Smitten with snorkelling in recent years, the hot heat in the final days of winter saw longtime Greater Victoria resident Steph Brulot-Sawchyn dip under the waves of the Salish Sea more frequently.
A fan of exploring outdoor activities such as hiking and tide pools, he discovered the online app iNaturalist during the pandemic. Inspired by Sara Ellison’s book Snorkelling Adventures Around Vancouver Island and the Gulf Islands: The Ultimate Guide, he eventually got a wetsuit and became a weekend diver.
The recent warm spell meant several days in south Island waters. With the last sunny day looming, ironically the first day of spring March 19, Brulot-Sawchyn headed into the waves near Clover Point wth his brother, who quickly spotted something unusual.
Born and raised in Greater Victoria, it seemed out of the ordinary for the area.
“I have not a clue what that thing is,” Brulot-Sawchyn recalls thinking when he saw the two-foot long transparent creature with a jellyfish look.
“So I immediately, when I got home, posted it to iNaturalist and the Field Naturalists of Vancouver Island Facebook page,” he said. After some back and forth, online experts identified it as a siphonophore and there are only a dozen or so local sightings of the species – a deep sea organism – listed on iNaturalist.
“It’s not a normal species you see here so it was very cool to see,” Brulot-Sawchyn said.
He was right about it being unusual, the praya dubia or giant siphonophore generally lives in the mesopelagic zone, 300 to 700 metres under the sea, said Moira Galbraith a marine biologist with Fisheries and Oceans Canada.
“They are kind of uncommon in our area,” she said in a phone interview from her North Saanich office.
Though sightings are on the rise, as an El Niño brings warm surface water into the area. The Island is at the northern most boundary of the California Current which moves in this way during winter.
“When the current changes in fall/winter and starts becoming more dominant we sometimes get these guys pushed up against our shelf.”
“These things come in cycles but for this particular animal, we’ve been pretty much seeing it sporadically in our sampling since 2015,” she said.
In their usual mesopelagic – think middle sea – habitat, preya can be 30 to 50 metres long.
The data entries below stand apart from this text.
-- ==== Sys2Proof/Laws/Step.lean ====
section
/-! SUPPORT. One step taken apart: whose turn it is, what a turn may take of the inputs, what a read of a cache
may show (R40), and that a bracketed transaction leaves the bus released (R104). -/

namespace Sys2Proof.Machine

/-- Where the environment names the next agent, the step is its turn (R48). -/
theorem step_of_sched (s : State) (a : Agent) (as : List Agent) (h : s.inp.sched = a :: as) :
    step s = (s.withInp { s.inp with sched := as }).turn a := by
  unfold step State.nextAgent
  rw [h]

/-- Choosing the agent touches the inputs only. -/
theorem State.nextAgent_snd (s : State) :
    ∃ x : Inputs, s.nextAgent.2 = s.withInp x ∧ x.sim = s.inp.sim := by
  unfold State.nextAgent
  split <;> exact ⟨_, rfl, rfl⟩

/-- Presenting a word touches the inputs only. -/
theorem State.nextWord_snd (s : State) :
    ∃ x : Inputs, s.nextWord.2 = s.withInp x ∧ x.sim = s.inp.sim := by
  unfold State.nextWord
  split <;> exact ⟨_, rfl, rfl⟩

/-- A turn of `RecTask` with nothing pending is its micro-step (R126). -/
theorem step_recTask (s : State) (as : List Agent) (h : s.inp.sched = .recTask :: as)
    (hp : s.recPending = false) : step s = .next (s.withInp { s.inp with sched := as }).microStep := by
  rw [step_of_sched s .recTask as h]
  have h2 : (s.withInp { s.inp with sched := as }).recPending = false := hp
  simp only [State.turn, State.recTurn, h2]
  rfl

/-- The normalisation of a written alarm temporary (R135). -/
theorem State.fixStep_written (s : State) (n : AlarmNo) (next : RecPc) (t : Time)
    (h : s.rtc.tmpAlarm n = some t) : s.fixStep n next = (s.fixAlarm n t).goTo next := by
  unfold State.fixStep
  rw [h]
  rfl

/-- Phase 1 of `B_COMMIT` with all three temporaries written (R136). -/
theorem State.commitStep_written (s : State) (t a1 a2 : Time) (ht : s.rtc.tmpTime = some t)
    (h1 : s.rtc.tmpAl1 = some a1) (h2 : s.rtc.tmpAl2 = some a2) :
    s.commitStep = s.pendCommit t a1 a2 := by
  unfold State.commitStep
  rw [ht, h1, h2]
  rfl

/-- What a read of a cache answers (R37, R40). -/
theorem State.readCache_sees (s : State) (a : Agent) (x : CacheSel) : s.Sees a x (s.readCache a x).1 := by
  unfold State.readCache
  split
  · exact ⟨.inl rfl, .inl rfl, .inl rfl⟩
  · next v vs hv =>
    have aux : ∀ {β : Type} (f : Time → β) (x0 : β) (n : Nat),
        tornField x0 (List.map f (v :: vs)) n = x0 ∨
          ∃ w ∈ v :: vs, tornField x0 (List.map f (v :: vs)) n = f w := by
      intro β f x0 n
      rcases List.mem_cons.mp (tornField_mem x0 (List.map f (v :: vs)) n) with h | h
      · exact .inl h
      · obtain ⟨w, hw, e⟩ := List.mem_map.mp h
        exact .inr ⟨w, hw, e.symm⟩
    refine ⟨?_, ?_, ?_⟩ <;> rw [hv] <;> exact aux _ _ _

/-- With no slot of the Host pending its count is 0. -/
theorem State.hostSlots_zero (s : State) (h : s.hostPending = false) : s.hostSlots = 0 := by
  simp only [State.hostPending, Display.anyPend, Bool.or_eq_false_iff] at h
  obtain ⟨⟨⟨⟨⟨⟨⟨⟨a, b⟩, c⟩, d⟩, e⟩, f⟩, g⟩, i⟩, j⟩ := h
  unfold State.hostSlots
  rw [a, b, c, d, e, f, g, i, j]
  rfl

theorem busScan_append (b : Bool) (xs ys : List BusItem) :
    busScan b (xs ++ ys) = (busScan b xs).bind fun c => busScan c ys := by
  induction xs generalizing b with
  | nil => rfl
  | cons x xs ih => cases b <;> cases x <;> simp [busScan, ih]

/-- An item that stands inside a transaction (R104). -/
def BusItem.inside : BusItem → Bool
  | .read _ => true
  | .write _ _ => true
  | .probe => true
  | .start => false
  | .stop => false

theorem busScan_inside (xs : List BusItem) (h : ∀ x ∈ xs, x.inside = true) :
    busScan true xs = some true := by
  induction xs with
  | nil => rfl
  | cons x xs ih =>
    have hx := h x (by simp)
    have ih' := ih fun y hy => h y (by simp [hy])
    cases x <;> first | exact ih' | cases hx

/-- A transaction leaves the bus released (R104). -/
theorem busScan_bracketed (xs : List BusItem) (h : ∀ x ∈ xs, x.inside = true) :
    busScan false (bracketed xs) = some false := by
  unfold bracketed
  rw [List.cons_append]
  simp only [busScan]
  rw [busScan_append, busScan_inside xs h]
  rfl

end Sys2Proof.Machine
end

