-- ==== Sys2Proof/Tests/Slice0.lean ====
section
/-! SUPPORT. The model's own tests, each by decide: the words of 95_test_vectors.md section 3.1, ill-formed
terms, one or two one-step vectors for each command and each agent's step, and for every statement with
hypotheses a concrete state and operands that meet them. Expected values are the spec's. -/

namespace Sys2Proof.Tests

open Sys2Proof.Machine

set_option Elab.async false

/-! ### The test configuration (95_test_vectors.md section 1) -/

/-- The test parameters of section 1. -/
def benchParams : Params :=
  { Params.someLegal with
    timerTop := 1023
    cmpAt1 := 10
    cmpAt100 := 1000
    dutyMax := 255
    levelMax := 255
    gamma := (List.range 256).map fun l => l * l / 255
    rampStep := ⟨255, 255, 255, 255, 8, 8⟩
    flashTicks := 3
    statusLevel := 255
    alarmLedLevel := 255
    stripBMax := 200
    cctMax := 100
    stripStepB := 20
    stripStepC := 10
    stripBReset := 100
    stripCctReset := 50 }

/-- The reset state with the reset draws of section 1 and the general oracle. -/
def plain : State := State.resetWith benchParams 5 0 0

/-- The same with `SimRtc` holding the bytes `m` and the script `script`. -/
def chip (m : Memory) (script : List Bool) : State :=
  plain.withInp { plain.inp with sim := some ⟨m, script⟩ }

/-- The next state of an outcome; `s` itself where there is none. -/
def nextOf (o : Host.Outcome State Fault Refusal) (s : State) : State :=
  match o with
  | .next t => t
  | .fault _ => s
  | .refused _ => s

/-- The state after a command. -/
def after (i : Instr) (s : State) : State := nextOf (exec i s) s

/-- `s` with these agents next. -/
def turns (as : List Agent) (s : State) : State := s.withInp { s.inp with sched := as }

/-- The state after one step of an agent. -/
def afterTurn (a : Agent) (s : State) : State := nextOf (step (turns [a] s)) s

/-- The Host's outcome of a command. -/
def outcomeOf (i : Instr) (s : State) : HostOutcome := (after i s).out.outcome

/-- The bytes of the simulator after a command. -/
def bytesAfter (i : Instr) (s : State) : Option Memory := (after i s).inp.sim.map (·.simReg)

/-! ### The encoding (30_encoding.md; words of section 3.1) -/

theorem test_decode_display :
    decodeWord 0x048040DB = .instr (.dspWrgrid 1 0x00DB true false false) ∧
      decodeWord 0x08000032 = .instr (.dspSetbright 50) ∧
      decodeWord 0x0C000000 = .instr .dspGetcmp ∧
      decodeWord 0x10000000 = .instr .dspEnable ∧
      decodeWord 0x14000000 = .instr .dspDisable := by decide

theorem test_decode_rtc_registers :
    decodeWord 0x20010000 = .instr (.rtcRdreg .minutes) ∧
      decodeWord 0x240F0005 = .instr (.rtcWrreg .agingOffset 5) ∧
      decodeWord 0x280D0001 = .instr (.rtcUpdreg .control 0 true) ∧
      decodeWord 0x4C010001 = .instr (.rtcSetflag .intOut true) ∧
      decodeWord 0x50000000 = .instr .rtcSelftest := by decide

theorem test_decode_rtc_time :
    decodeWord 0x2C000000 = .instr .rtcGettime ∧
      decodeWord 0x30070500 = .instr (.rtcSettime 7 5 0) ∧
      decodeWord 0x34000000 = .instr .rtcGetdate ∧
      decodeWord 0x3BA407E8 = .instr (.rtcSetdate 29 2 2024) ∧
      decodeWord 0x3C000000 = .instr .rtcGetal1 ∧
      decodeWord 0x40000000 = .instr .rtcGetal2 ∧
      decodeWord 0x440D1E00 = .instr (.rtcSetal1 13 30 0) ∧
      decodeWord 0x48060000 = .instr (.rtcSetal2 6 0 0) := by decide

theorem test_decode_reconciliation :
    decodeWord 0x60000001 = .instr (.recSetmode .alarm1) ∧
      decodeWord 0x64000000 = .instr (.recSetstate .off) ∧
      decodeWord 0x68070000 = .instr (.recSetclock 7 0 0) ∧
      decodeWord 0x6C0D1E00 = .instr (.recSetal1 13 30 0) ∧
      decodeWord 0x70060000 = .instr (.recSetal2 6 0 0) ∧
      decodeWord 0x74000000 = .instr .recIsonline ∧
      decodeWord 0x78000001 = .instr (.recRead .al1) ∧
      decodeWord 0x7C000000 = .instr .recStatus := by decide

theorem test_decode_time :
    decodeWord 0x80057780 = .instr (.timeAddh 23 30 0 1) ∧
      decodeWord 0x84057EC0 = .instr (.timeAddm 23 59 0 1) ∧
      decodeWord 0x88040000 = .instr (.timeSubh 0 0 0 1) ∧
      decodeWord 0x8C04001E = .instr (.timeSubm 0 0 30 1) ∧
      decodeWord 0x90057EFB = .instr (.timeAdds 23 59 59 1) ∧
      decodeWord 0x94007800 = .instr (.timeNorm5 7 32 0) := by decide

theorem test_decode_led :
    decodeWord 0xA1000080 = .instr (.pwmSetduty 4 128) ∧
      decodeWord 0xA4000000 = .instr (.pwmStart 0) ∧
      decodeWord 0xA9400000 = .instr (.pwmStop 5) ∧
      decodeWord 0xAD0000C8 = .instr (.ledSetlevel 4 200) ∧
      decodeWord 0xC0000000 = .instr .stlFrameclr ∧
      decodeWord 0xC4000001 = .instr (.stlAlarmleds true false) ∧
      decodeWord 0xC8000001 = .instr (.stlFlash .green) ∧
      decodeWord 0xE0000000 = .instr .stripToggle ∧
      decodeWord 0xE4000001 = .instr (.stripNudge .brightness true) := by decide

/-- The highest index of each table, and every field at its highest value. -/
theorem test_decode_top_of_range :
    decodeWord 0x0681FFFF = .instr (.dspWrgrid 5 0x3FFF true true true) ∧
      decodeWord 0x241100FF = .instr (.rtcWrreg .temperatureLsb 0xFF) ∧
      decodeWord 0x4C060001 = .instr (.rtcSetflag .a2f true) ∧
      decodeWord 0x83FD7EFB = .instr (.timeAddh 23 59 59 255) ∧
      decodeWord 0xA140FFFF = .instr (.pwmSetduty 5 0xFFFF) ∧
      decodeWord 0x3BFFFFFF = .instr (.rtcSetdate 31 15 0x1FFFF) ∧
      decodeWord 0xE4000003 = .instr (.stripNudge .colour true) := by decide

theorem test_encode_spec_words :
    encode (.dspWrgrid 2 0x1234 true false false) = 0x05005234 ∧
      encode (.rtcSetdate 31 2 2023) = 0x3BE407E7 ∧
      encode (.timeAddh 5 15 45 255) = 0x83FC53ED ∧
      encode (.recSetmode .both) = 0x60000003 ∧
      encode (.recSetclock 23 59 59) = 0x68173B3B ∧
      encode (.stripNudge .colour false) = 0xE4000002 := by decide

theorem test_refused_opcodes :
    decodeWord 0x00000000 = .reserved .unknownOpcode ∧
      decodeWord 0xFC000000 = .reserved .unknownOpcode ∧
      decodeWord 0x18000000 = .reserved .unknownOpcode := by decide

theorem test_refused_reserved_bits :
    decodeWord 0x04020000 = .reserved .reservedBit ∧
      decodeWord 0x08000080 = .reserved .reservedBit ∧
      decodeWord 0x0C000001 = .reserved .reservedBit ∧
      decodeWord 0x10000001 = .reserved .reservedBit ∧
      decodeWord 0x20010001 = .reserved .reservedBit ∧
      decodeWord 0x24000100 = .reserved .reservedBit ∧
      decodeWord 0x280D0002 = .reserved .reservedBit := by decide

theorem test_refused_reserved_bits_more :
    decodeWord 0x4C050002 = .reserved .reservedBit ∧
      decodeWord 0x69000000 = .reserved .reservedBit ∧
      decodeWord 0x80020000 = .reserved .reservedBit ∧
      decodeWord 0x94047800 = .reserved .reservedBit ∧
      decodeWord 0xA0010100 = .reserved .reservedBit ∧
      decodeWord 0xC4000004 = .reserved .reservedBit ∧
      decodeWord 0xE4000004 = .reserved .reservedBit := by decide

theorem test_refused_indexes :
    decodeWord 0x07000000 = .reserved .indexOutOfTable ∧
      decodeWord 0x20120000 = .reserved .indexOutOfTable ∧
      decodeWord 0x4C070000 = .reserved .indexOutOfTable ∧
      decodeWord 0x78000003 = .reserved .indexOutOfTable ∧
      decodeWord 0xA5800000 = .reserved .indexOutOfTable ∧
      decodeWord 0xA180012C = .reserved .indexOutOfTable ∧
      decodeWord 0xC8000000 = .reserved .indexOutOfTable ∧
      decodeWord 0xC8000003 = .reserved .indexOutOfTable := by decide

theorem test_refused_times :
    decodeWord 0x80058000 = .reserved .illegalTime ∧
      decodeWord 0x84040F00 = .reserved .illegalTime ∧
      decodeWord 0x8001F000 = .reserved .illegalTime := by decide

/-- Bytes are little-endian (R47), and fewer or more than one word's are refused. -/
theorem test_bytes :
    decodeBytes [0x32, 0x00, 0x00, 0x08] = .instr (.dspSetbright 50) ∧
      encodeBytes (.recSetal1 13 30 0) = [0x00, 0x1E, 0x0D, 0x6C] ∧
      decodeBytes [0x32, 0x00, 0x00] = .reserved .notOneWord ∧
      decodeTableWord 32 0xA1000080 = some (.pwmSetduty 4 128) := by decide

/-- Ill-formed terms, one for each field the check looks at, and the greatest legal Time. -/
theorem test_wellformed_smoke :
    (Instr.timeAddh 24 0 0 1).wellFormed = false ∧ (Instr.timeAddm 0 60 0 1).wellFormed = false ∧
      (Instr.timeSubh 0 0 60 1).wellFormed = false ∧ (Instr.timeSubm 31 0 0 1).wellFormed = false ∧
      (Instr.timeAdds 0 63 0 1).wellFormed = false ∧ (Instr.timeNorm5 0 0 63).wellFormed = false ∧
      (Instr.timeNorm5 23 59 59).wellFormed = true := by decide

theorem test_assembler :
    Instr.asm (.dspWrgrid 2 0x1234 true false false) = "DSP.WRGRID 2, 4660, 1, 0, 0" ∧
      Instr.asm (.rtcUpdreg .control 0 true) = "RTC.UPDREG Control, 0, 1" ∧
      Instr.asm (.stripNudge .colour false) = "STRIP.NUDGE C, -" := by decide

/-- The pseudo-instructions of R75. -/
theorem test_pseudo_instructions :
    expandBlankAll.map encode =
        [0x04000000, 0x04800000, 0x05000000, 0x05800000, 0x06000000, 0x06800000] ∧
      expandCancel.map encode = [0x64000000] ∧
      expandClrFlags.map encode = [0x4C050000, 0x4C060000] := by decide

/-! ### The display commands (R85 to R101; section 3.3) -/

/-- The plain state with another brightness compare value. -/
def withBright (n : Nat) : State := plain.withDisp { plain.disp with brightCmp := n }

/-- The plain state with the display switched on. -/
def lit : State := after .dspEnable plain

/-- The grid of program P1 (section 4.1). -/
def p1Grid : Six (Option GridEntry) :=
  ⟨some ⟨0x0006, false, false, false⟩, some ⟨0x00DB, true, false, false⟩, some ⟨0x00CF, false, false, false⟩,
    some ⟨0x00E6, true, false, false⟩, some ⟨0x00ED, false, false, false⟩, some ⟨0x00FD, false, false, false⟩⟩

/-- The display on, with the grid of P1 and digit `k` selected last. -/
def showing (k : Fin 6) : State := lit.withDisp { lit.disp with grid := p1Grid, muxIdx := k }

/-- Phase 1 leaves the entry as it was, and phase 2, the Host's next turn, writes it (R39). -/
theorem test_wrgrid_two_phase :
    (after (.dspWrgrid 1 0x00DB true false false) plain).disp.grid.get 1 = none ∧
      (afterTurn .host (after (.dspWrgrid 1 0x00DB true false false) plain)).disp.grid.get 1 =
        some ⟨0x00DB, true, false, false⟩ := by decide +kernel

theorem test_setbright_mapping :
    (after (.dspSetbright 1) plain).disp.brightCmp = 10 ∧ (after (.dspSetbright 2) plain).disp.brightCmp = 20 ∧
      (after (.dspSetbright 50) plain).disp.brightCmp = 500 ∧
      (after (.dspSetbright 99) plain).disp.brightCmp = 990 ∧
      (after (.dspSetbright 100) plain).disp.brightCmp = 1000 ∧
      (after (.dspSetbright 0) (withBright 500)).disp.brightCmp = 500 ∧
      (after (.dspSetbright 101) (withBright 500)).disp.brightCmp = 500 ∧
      (after (.dspSetbright 127) (withBright 500)).disp.brightCmp = 500 := by decide +kernel
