/-- A fragment taken in at any position, whatever part of it lies above `RX_CAP` (43_reassembler.md R127, R128). -/
theorem Inv.takeFragment {s : State} (h : Inv s) (pos : Nat) (d : Bytes) : Inv (s.takeFragment pos d) := by
  obtain ⟨hwf, hread⟩ := Memory.place_spec h.rxMem pos d
  refine { h with rxMem := hwf, rxLen := max_le h.rxLen (min_le_right _ _), rxAbove := fun a ha => ?_ }
  rw [State.takeFragment_rxLen] at ha
  rw [State.takeFragment_rxBuf, hread, if_neg (by omega)]
  exact h.rxAbove a (by omega)

/-! ### The outcomes -/

/-- The outcome is a next state, and the block accepts further events in it (60_exceptions.md R160). -/
abbrev NextInInv (o : Host.Outcome State Fault Refusal) : Prop := ∃ t, o = .next t ∧ Inv t

theorem Inv.next {t : State} (h : Inv t) : NextInInv (.next t) := ⟨t, rfl, h⟩

/-- While sending, the packet at `tx_off` lies in the frame and so below `TX_CAP`: no read faults (20_memory.md R45). -/
theorem Inv.sendPkt {s : State} (h : Inv s) (hs : s.txState = .sending) : NextInInv s.sendPkt := by
  obtain ⟨hmin, hmax⟩ := h.flen hs
  have hend := (h.offsetInFrame hs).end_le (by omega)
  rw [State.sendPkt_eq (hend.trans hmax)]
  exact (h.emit _).next

/-- Completion reads `rx_len` bytes, never more than `RX_CAP`: no read faults (20_memory.md R44). -/
theorem Inv.complete {s : State} (h : Inv s) : NextInInv s.complete := by
  by_cases hzero : s.rxLen = 0
  · rw [State.complete_zero hzero]
    exact h.clearRx.next
  · rw [State.complete_pos hzero h.rxLen]
    exact (h.emit _).clearRx.next

/-! ### The rows with several outcomes -/

theorem Inv.nextInInv_execTxStart {s : State} (h : Inv s) (p : Bytes) : NextInInv (execTxStart p s) := by
  rw [execTxStart]
  split_ifs with _ hempty hlong
  · exact (h.emit _).next
  · exact h.next
  · exact (h.emit _).next
  · exact (h.loadFrame (mt List.length_eq_zero_iff.2 hempty) (Nat.le_of_not_lt hlong)).sendPkt rfl

theorem TxState.sending_of_ne_idle {x : TxState} (h : x ≠ .idle) : x = .sending := by
  cases x with
  | idle => exact absurd rfl h
  | sending => rfl

theorem Inv.nextInInv_execTxAck {s : State} (h : Inv s) : NextInInv (execTxAck s) := by
  rw [execTxAck]
  split_ifs with hidle hhead
  · exact h.next
  · exact ((h.finishTx hhead).emit _).next
  · have hs := TxState.sending_of_ne_idle hidle
    exact (h.advance hs).sendPkt hs

theorem Inv.nextInInv_execRxPacket {s : State} (h : Inv s) (b : Bytes) : NextInInv (execRxPacket b s) := by
  cases b with
  | nil => exact h.next
  | cons o d =>
    by_cases hfinal : o = 0x00
    · rw [hfinal, execRxPacket_final]
      exact (h.takeFragment 0 d).complete
    · rw [execRxPacket_nonfinal d s hfinal]
      exact (h.takeFragment o.toNat d).next

/-- Settles O10, row by row: the rows that only compute, the output events, control, reception, sending. -/
theorem blockNeverFaults : Obligations.BlockNeverFaults := by
  intro i s h
  cases i with
  | frame | cks8 | cks8Gen | cks8Chk | hdrEnc | hdrDec | frag => exact (h.answer _).next
  | pktOut | txDone | frameOut | refused => exact (h.emit _).next
  | rxClear => exact h.clearRx.next
  | abort | reset => exact h.clearAll.next
  | pktNonfinal o d => exact (h.takeFragment o.toNat d).next
  | pktFinal d => exact (h.takeFragment 0 d).complete
  | rxPacket b => exact h.nextInInv_execRxPacket b
  | txStart p => exact h.nextInInv_execTxStart p
  | txAck => exact h.nextInInv_execTxAck
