-- ==== Sys2Proof/WellFormed.lean ====
section
/-!
DEFINITION. Which terms of `Instr` stand for something the manual admits: the operand values that the encoding could
write but the manual reserves, and the ranges of the indices of the machine's own steps.
-/
namespace Sys2Proof

/-- Physical cores 0 to 2,047 (R183). -/
def coreCount : Nat := 2048

/-- Control columns: the cores, then the 16 firmware processors (R403). -/
def columnCount : Nat := 2064

/-- Jettons of the package (Table 0.1). -/
def jettonCount : Nat := 16384

/-- Command queues of the package (R397). -/
def queueCount : Nat := 2048

/-- R77: a stream block ends at or below 0xFFF. -/
def launchFits (addr cnt : BitVec 8) : Bool := addr.toNat * 16 + cnt.toNat ≤ 0xFFF

/-- The bits of an element of a vector type (R120). -/
def VType.bits : VType → Nat
  | .fp32 => 32
  | .bf16 => 16
  | .fp16 => 16
  | .int32 => 32

/-- The types of the function and table instructions: type 3 is refused (R127). -/
def VType.isFloat : VType → Bool
  | .int32 => false
  | _ => true

/-- The well-formedness of an instruction. -/
def Instr.wf : Instr → Bool
  | .kop _ _ kb op => op != .not || kb == 0
  | .acas d _ _ => d != 31
  | .vrun a n _ _ => launchFits a n
  | .mrun a n _ _ => launchFits a n
  | .trun a n _ _ => launchFits a n
  | .rclm _ _ _ n => n != 0
  | .rwfl _ _ _ n => n != 0
  | .rwfr _ _ _ n => n != 0
  | .rpub _ _ n => n != 0
  | .rrel _ _ n => n != 0
  | .parv _ l => l.toNat ≤ 4
  | .pwait l _ => l.toNat ≤ 4
  | .pbar l => l.toNat ≤ 4
  | .vmov .vFromV _ _ _ _ => true
  | .vmov .mFromV d _ mem _ => !mem && d.toNat < 8
  | .vmov .vFromM _ a mem _ => !mem && a.toNat < 8
  | .vcvt _ _ dt srcT h _ _ => !h || dt.bits != srcT.bits
  | .vrcp ty _ _ _ _ => ty.isFloat
  | .vrsq ty _ _ _ _ => ty.isFloat
  | .vexp2 ty _ _ _ _ => ty.isFloat
  | .vlg2 ty _ _ _ _ => ty.isFloat
  | .vqcvt _ _ p _ f _ _ => f == .bx4 || p.toNat < 2
  | .tseg ty _ _ _ _ => ty.isFloat
  | .tint ty _ _ _ _ => ty.isFloat
  | .tqad ty _ _ _ _ => ty.isFloat
  | .tclmp ty _ _ _ _ => ty.isFloat
  | .loadStallComplete c => c < columnCount
  | .streamStart c _ => c < coreCount
  | .streamEndEvent c _ => c < coreCount
  | .phaseWaitComplete c => c < coreCount
  | .wevComplete c => c < columnCount
  | .copyRecordLanded c _ _ => c < coreCount
  | .followOnStart c => c < coreCount
  | .fabricWaitComplete c => c < columnCount
  | .taskStart c => c < coreCount
  | .taskEnd c => c < coreCount
  | .taskRestart c => c < coreCount
  | .overrun c => c < coreCount
  | .replayStart c => c < coreCount
  | .drainDivert c => c < coreCount
  | .sealCore c => c < coreCount
  | .sealRecordComplete c => c < coreCount
  | .coreScrubStart c => c < coreCount
  | .coreScrubEnd c => c < coreCount
  | .halt c => c < coreCount
  | .step c n => c < coreCount && n != 0
  | .cont c => c < coreCount
  | .rreg c _ => c < coreCount
  | .wreg c _ _ => c < coreCount
  | .completionRecordWrite x => x < jettonCount
  | .preemptionRequest x => x < jettonCount
  | .evictionRequest x => x < jettonCount
  | .evictionComplete x => x < jettonCount
  | .jettonRelease x => x < jettonCount
  | .jettonDoorbell _ x _ _ => x < jettonCount
  | .commandQueueDoorbell _ k => k < queueCount
  | .scanHold c => c < coreCount
  | .scanStart c => c < coreCount
  | .scanRelease c => c < coreCount
  | .scanDrainEnd c => c < coreCount
  | .scanRunEnd c => c < coreCount
  | .scanScrubEnd c => c < coreCount
  | .pluginCallTimeout p => p < 16
  | .powerCapHold _ => true
  | _ => true

/-- The words: instructions that an encoding of the manual writes. The machine's own steps have none. -/
def Instr.isWord : Instr → Bool
  | .loadStallComplete _ | .streamStart _ _ | .streamEndEvent _ _ => false
  | .homeOperationAct _ | .homeOperationReturn _ | .homeWaitComplete _ => false
  | .phaseArrival _ _ _ | .phaseCopyRegistration _ _ _ | .phaseCopyLanding _ _ _ | .phaseCopyWithdrawal _ _ _ => false
  | .phaseWaitComplete _ | .wevComplete _ => false
  | .copyEngineIssue _ | .copyBeatRead _ | .copyBeatLand _ | .copySemaphoreIncrement _ | .copyRecordLanded _ _ _ => false
  | .xlateService _ _ _ | .followOnPresent _ | .followOnStart _ => false
  | .prefixCommandDepart _ | .prefixCommandStart _ | .prefixCommandAct _ | .prefixResultWrite _ => false
  | .prefixCompletionCount _ | .journalReply _ | .coldStartFetch | .segmentPieceLand _ _ _ _ => false
  | .fabricWaitComplete _ | .collectiveEngineEntry _ | .collectiveStart _ _ | .collectiveComplete _ => false
  | .assign _ _ _ | .openMsg _ _ _ _ _ | .cancel _ _ _ | .collectiveDoneMessage _ _ _ _ => false
  | .number _ _ _ | .opened _ _ _ | .empty _ _ _ | .mismatch _ _ _ | .cancelled _ _ _ | .started _ _ | .allopened _ _ _ => false
  | .standbyDecision _ _ _ _ | .standbyAck _ _ _ | .heartbeat _ | .heartbeatTimeout _ | .epochAnnounce _ _ _ => false
  | .selection _ | .starvationBar _ | .taskStart _ | .taskEnd _ | .taskRestart _ | .completionRecordWrite _ => false
  | .overrun _ | .replayStart _ | .preemptionRequest _ | .drainDivert _ | .sealCore _ | .sealRecordComplete _ => false
  | .evictionRequest _ | .evictionComplete _ | .coreScrubStart _ | .coreScrubEnd _ | .jettonRelease _ => false
  | .halt _ | .step _ _ | .cont _ | .rreg _ _ | .wreg _ _ _ | .flr _ | .registerWrite _ _ => false
  | .create _ | .destroy _ | .grant _ | .revoke _ | .resize _ _ | .bwset _ _ | .install _ _ | .inval _ | .query _ => false
  | .qctlReset _ | .qctlEnable _ | .root _ _ => false
  | .migrateAttest _ _ | .migrateTrack _ | .migratePass _ | .migrateSeal _ | .migratePrefix _ _ | .migrateKeys _ => false
  | .migrateResume _ | .jettonDoorbell _ _ _ _ | .commandQueueDoorbell _ _ => false
  | .hostRead _ _ _ _ | .hostWrite _ _ _ _ | .hostFetchadd _ _ _ _ | .hostSwap _ _ _ _ | .hostCas _ _ _ _ _ => false
  | .queueEntryTake _ | .queuePollTimer _ | .queueNop _ | .queueWait _ | .queueWaitComplete _ | .signal _ => false
  | .queueSet _ | .launch _ | .launchEntryLanding _ _ | .launchSemaphoreIncrement _ _ | .copy _ | .fill _ | .irq _ => false
  | .queueFence _ | .tstamp _ | .queueXlateRetry _ | .roceSend _ _ _ | .roceRdmaWriteWithImmediate _ _ _ _ _ => false
  | .udpRequestFrame _ _ | .timetableDifference _ _ _ _ _ | .scanHold _ | .scanStart _ | .scanRelease _ => false
  | .scanDrainEnd _ | .scanRunEnd _ | .scanScrubEnd _ | .powerCapHold _ | .coreRegulatorTrip | .thermalHold _ _ => false
  | .thermalReset | .sensorUpdate _ _ | .powerUp _ | .firmwareImageLoad _ _ _ | .attestationRequest _ _ => false
  | .certificateRequest | .pluginCallTimeout _ | .flitCrcReplay _ _ | .portRetrain _ _ | .dieReset _ => false
  | .collectiveDataArrival _ _ _ _ | .tierReadFailure _ => false
  | _ => true

end Sys2Proof
end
Being so close to the surface, Galbraith feels it’s unlikely the one photographed March 19 off Victoria won’t wind up washed on shore.
“This is interesting that you see these. There’s no way you should be snorkelling in 300 metres, this is not their area,” she said. “They don’t have the ability to navigate stronger currents.”
Seeing it so shallow, and so far north is indicative of recent heating .
“These are all deep water so there’s something in this movement of water that causes some sort of welling that brings water from deep, I think,” she said.
With more people spotting deep water critters coming closer to the surface, and washed on shore, there’s more to see.
It’s the only oddity so far for Brulot-Sawchyn.
“Lots of species out there, but nothing you wouldn’t expect to see – except some giant sopinophores,” he said with a laugh. “The thing I saw that was interesting was the amount of people out snorkelling with the weather. especially in East Sooke.”